> _EXERCISE DESCRIPTION_:
Return the following from the records below: each line, word for word, starting with the line that contains "with cal := on" and going on through the line that contains "minute (R392). -/", with nothing outside that range.

Stored data:
-------------------------

/-- The year, and the days left in it, of a count of days from the first of January of a year on. -/
def yearOf : Nat → Nat → Nat → Nat × Nat
  | 0, y, d => (y, d)
  | n + 1, y, d =>
    let len := if leapYear y then 366 else 365
    if d < len then (y, d) else yearOf n (y + 1) (d - len)

/-- The month from 1, and the day from 1, of a count of days of a year. -/
def monthOf : List Nat → Nat → Nat → Nat × Nat
  | [], m, d => (m, d + 1)
  | len :: rest, m, d => if d < len then (m, d + 1) else monthOf rest (m + 1) (d - len)

/-- CAL_DATE of a TIME48; 2000-01-01 was a Saturday. -/
def calDate (t : Nat) : Word :=
  let days := time48Sec t / 86400
  let (y, d) := yearOf 400 2000 (days % 146097)
  let (m, dd) := monthOf [31, if leapYear y then 29 else 28, 31, 30, 31, 30, 31, 31, 30, 31, 30, 31] 1 d
  ((((0 : Word).setFld F.CAL_DATE_WEEKDAY ((days + 5) % 7)).setFld F.CAL_DATE_YEAR (y - 2000)).setFld
    F.CAL_DATE_MONTH m).setFld F.CAL_DATE_DAY dd

/-- CAL_CLOCK of a TIME48. -/
def calClock (t : Nat) : Word :=
  let x := time48Sec t
  (((0 : Word).setFld F.CAL_CLOCK_HOUR (x / 3600 % 24)).setFld F.CAL_CLOCK_MIN (x / 60 % 60)).setFld
    F.CAL_CLOCK_SEC (x % 60)

/-! ### Records (R385, R386) -/

/-- Slots of the legal partition, and of a sub-sector (R385). -/
def legalSlots : Nat := 65536
def legalSub : Nat := 64

/-- The 64 bytes of a record. -/
def LegalRec.bytes (r : LegalRec) : List Byte :=
  leBytes 4 r.seq ++ leBytes 1 r.typ ++ leBytes 1 r.flags ++ leBytes 6 r.time ++ r.body
    ++ List.replicate (20 - r.body.length) 0 ++ r.link

/-- LINK of the record that follows. -/
def MetroX.nextLink (m : MetroX) : List Byte :=
  match m.log with
  | [] => List.replicate 32 0
  | r :: _ => if m.nextSeq = 0 then List.replicate 32 0 else sha256 r.bytes

/-- A record that M may erase: acknowledged, or more than 45 days old (R388). -/
def MetroX.erasable (m : MetroX) (r : LegalRec) : Bool :=
  decide (r.seq < m.ack) || decide (r.time + 45 * 86400 * tickHz < m.time48)

/-- The sub-sector ahead is erased where each of its records allows it (R388). -/
def MetroX.eraseAhead (m : MetroX) : MetroX :=
  let old := m.erasedTo - legalSlots
  if m.erasedTo < (m.nextSeq / legalSub + 2) * legalSub
      ∧ (m.log.filter (fun r => decide (r.seq < old + legalSub))).all m.erasable = true then
    { m with log := m.log.filter (fun r => decide (old + legalSub ≤ r.seq)), erasedTo := m.erasedTo + legalSub }
  else m

/-- A record goes to the next slot. -/
def MetroX.store (m : MetroX) (h : HeldRec) : MetroX :=
  let r : LegalRec := ⟨m.nextSeq, h.typ, h.flags, h.time, h.body, m.nextLink⟩
  ({ m with log := r :: m.log, nextSeq := m.nextSeq + 1, news := r :: m.news }).eraseAhead

/-- Records that M holds in its RAM at most (R388). -/
def heldMax : Nat := 16

/-- A slot is erased for the next record. -/
def MetroX.room (m : MetroX) : Bool := decide (m.nextSeq < m.erasedTo)

/-- A record is written, or held (R387, R388). -/
def MetroX.put (m : MetroX) (h : HeldRec) : MetroX :=
  let m := m.eraseAhead
  if m.room && m.held.isEmpty then m.store h
  else
    let m := { m with logFull := true, held := m.held ++ [h] }
    if heldMax < m.held.length then
      match m.held with
      | [] => m
      | o :: rest =>
        let lost := if o.typ = 1 then 1 else 0
        { m with held := rest, lostMinutes := m.lostMinutes + lost, lostNow := m.lostNow + lost }
    else m

/-- Held records are written in order while slots are erased, LOST behind them (R388). -/
def MetroX.flush : Nat → MetroX → MetroX
  | 0, m => m
  | n + 1, m =>
    let m := m.eraseAhead
    if !m.logFull || !m.room then m
    else
      match m.held with
      | h :: rest => MetroX.flush n (({ m with held := rest }).store h)
      | [] =>
        { (m.store ⟨0x0B, if m.valid then 0 else 0x20, m.time48, leBytes 4 m.lostNow⟩) with logFull := false, lostNow := 0 }

def MetroX.flushAll (m : MetroX) : MetroX := m.flush (heldMax + 1)

/-- The flags of an event record: UNVERIFIED and TIME_INVALID. -/
def MetroX.evFlags (m : MetroX) : Nat := (if m.legalOk then 0 else 1) + (if m.valid then 0 else 0x20)

/-- An event record at the present time. -/
def MetroX.note (m : MetroX) (typ : Nat) (body : List Byte) : MetroX := m.put ⟨typ, m.evFlags, m.time48, body⟩

/-- A retained record by its SEQ. -/
def MetroX.record (m : MetroX) (q : Nat) : Option LegalRec := m.log.find? (fun r => r.seq == q)

/-! ### Calibration (R391, R392) -/

/-- A slot is written when any of its copies is not all zero. -/
def slotWritten (sl : List (List Byte)) : Bool := sl.any (fun c => c.any (fun b => b != 0))

/-- Slots written. -/
def MetroX.slots (m : MetroX) : Nat := (m.otp.filter slotWritten).length

/-- The highest written slot. -/
def MetroX.slot (m : MetroX) : Option Nat :=
  ((List.range 4).reverse).find? (fun i => slotWritten (m.otp.getD i []))

/-- One word of three copies: its value, and whether all three differ. -/
def voteWord (a b c : List Byte) : List Byte × Bool :=
  if a = b ∨ a = c then (a, false) else if b = c then (b, false) else (a, true)

/-- The voted block of three copies, and whether any word is disputed. -/
def voteBlock : Nat → List Byte → List Byte → List Byte → List Byte × Bool
  | 0, _, _, _ => ([], false)
  | n + 1, a, b, c =>
    let (w, d) := voteWord (a.take 4) (b.take 4) (c.take 4)
    let (ws, ds) := voteBlock n (a.drop 4) (b.drop 4) (c.drop 4)
    (w ++ ws, d || ds)

/-- The voted block of the highest written slot, and whether it votes valid. -/
def MetroX.voted (m : MetroX) : Option (Nat × List Byte × Bool) :=
  m.slot.map (fun i =>
    let sl := m.otp.getD i []
    let (bs, d) := voteBlock 16 (sl.getD 0 []) (sl.getD 1 []) (sl.getD 2 [])
    (i, bs, !d && bytesAt bs 0 4 == 0x4D43414C && decide (crc32 (bs.take 60) = BitVec.ofNat 32 (bytesAt bs 60 4))))

/-- The values of a calibration block. -/
def calVals (bs : List Byte) : CalVals :=
  { sens := bytesAt bs 4 4, corr := sgn 16 (bytesAt bs 8 2), input := bytesAt bs 10 1 % 4
    trim := sgn 16 (bytesAt bs 12 2), tc := sgn 16 (bytesAt bs 14 2), t0 := sgn 8 (bytesAt bs 16 1) }

/-- The values without a written slot. -/
def calNone : CalVals := ⟨50000, 0, 0, 0, 0, 0⟩

/-- The values that M measures with. -/
def MetroX.cal0 (m : MetroX) : CalVals :=
  match m.staged with
  | some v => v
  | none =>
    match m.voted with
    | some (_, bs, _) => calVals bs
    | none => calNone

/-- A number of any sign as little-endian bytes. -/
def leInt (n : Nat) (x : Int) : List Byte := leBytes n (BitVec.ofInt (8 * n) x).toNat

/-- The 64 bytes of a block committed at a time. -/
def CalVals.block (v : CalVals) (t : Nat) : List Byte :=
  let bs := leBytes 4 0x4D43414C ++ leBytes 4 v.sens ++ leInt 2 v.corr ++ leBytes 1 v.input ++ leBytes 1 0
    ++ leInt 2 v.trim ++ leInt 2 v.tc ++ leInt 1 v.t0 ++ List.replicate 37 0 ++ leBytes 6 t
  bs ++ leBytes 4 (crc32 bs).toNat

/-! ### Reasons and LEGAL_OK (R394) -/

/-- LEGAL_OK follows the seal and the reasons. -/
def MetroX.legalNow (m : MetroX) : Bool := m.sealed && !m.cal && m.valid && !m.time && !m.osc

/-- LEGAL_OK is driven; a minute in which it was low remembers it. -/
def MetroX.legal (m : MetroX) : MetroX :=
  let ok := m.legalNow
  { m with legalOk := ok, minute := { m.minute with low := m.minute.low || !ok } }

/-- A change of one reason: bit number, entered or left. The record stands under LEGAL_OK of before and after. -/
def MetroX.reason (m : MetroX) (bit : Nat) (on : Bool) : MetroX :=
  let was := match bit with
    | 0 => m.cal
    | 1 => m.time
    | _ => m.osc
  if was = on then m.legal
  else
    let before := m.legalOk
    let m := (match bit with
      | 0 => { m with cal := on }
      | 1 => { m with time := on }
      | _ => { m with osc := on }).legal
    m.put ⟨9, (if before && m.legalOk then 0 else 1) + (if m.valid then 0 else 0x20), m.time48,
      leBytes 1 (2 ^ bit) ++ leBytes 1 (!on).toNat⟩

/-- The vote at start and at each minute (R392). -/
def MetroX.revote (m : MetroX) : MetroX :=
  m.reason 0 (match m.voted with
    | some (_, _, ok) => !ok
    | none => false)

/-! ### Minutes (R384, R387) -/

/-- The largest and the smallest of values, with a default for none. -/
def maxOf (d : Nat) : List Nat → Nat
  | [] => d
  | x :: xs => xs.foldl max x
def minOf (d : Nat) : List Nat → Nat
  | [] => d
  | x :: xs => xs.foldl min x

/-- The energy mean of levels: it lies between the smallest and the largest; 0xFFFF for none (R386). -/
def levelMean (xs : List Nat) : Nat :=
  if xs.isEmpty then 0xFFFF else max (minOf 0 xs) (min (maxOf 0 xs) (Config.energyMean xs))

-------------------------

> _ANSWER TO THE EXERCISE_:
      | 0 => { m with cal := on }
      | 1 => { m with time := on }
      | _ => { m with osc := on }).legal
    m.put ⟨9, (if before && m.legalOk then 0 else 1) + (if m.valid then 0 else 0x20), m.time48,
      leBytes 1 (2 ^ bit) ++ leBytes 1 (!on).toNat⟩

/-- The vote at start and at each minute (R392). -/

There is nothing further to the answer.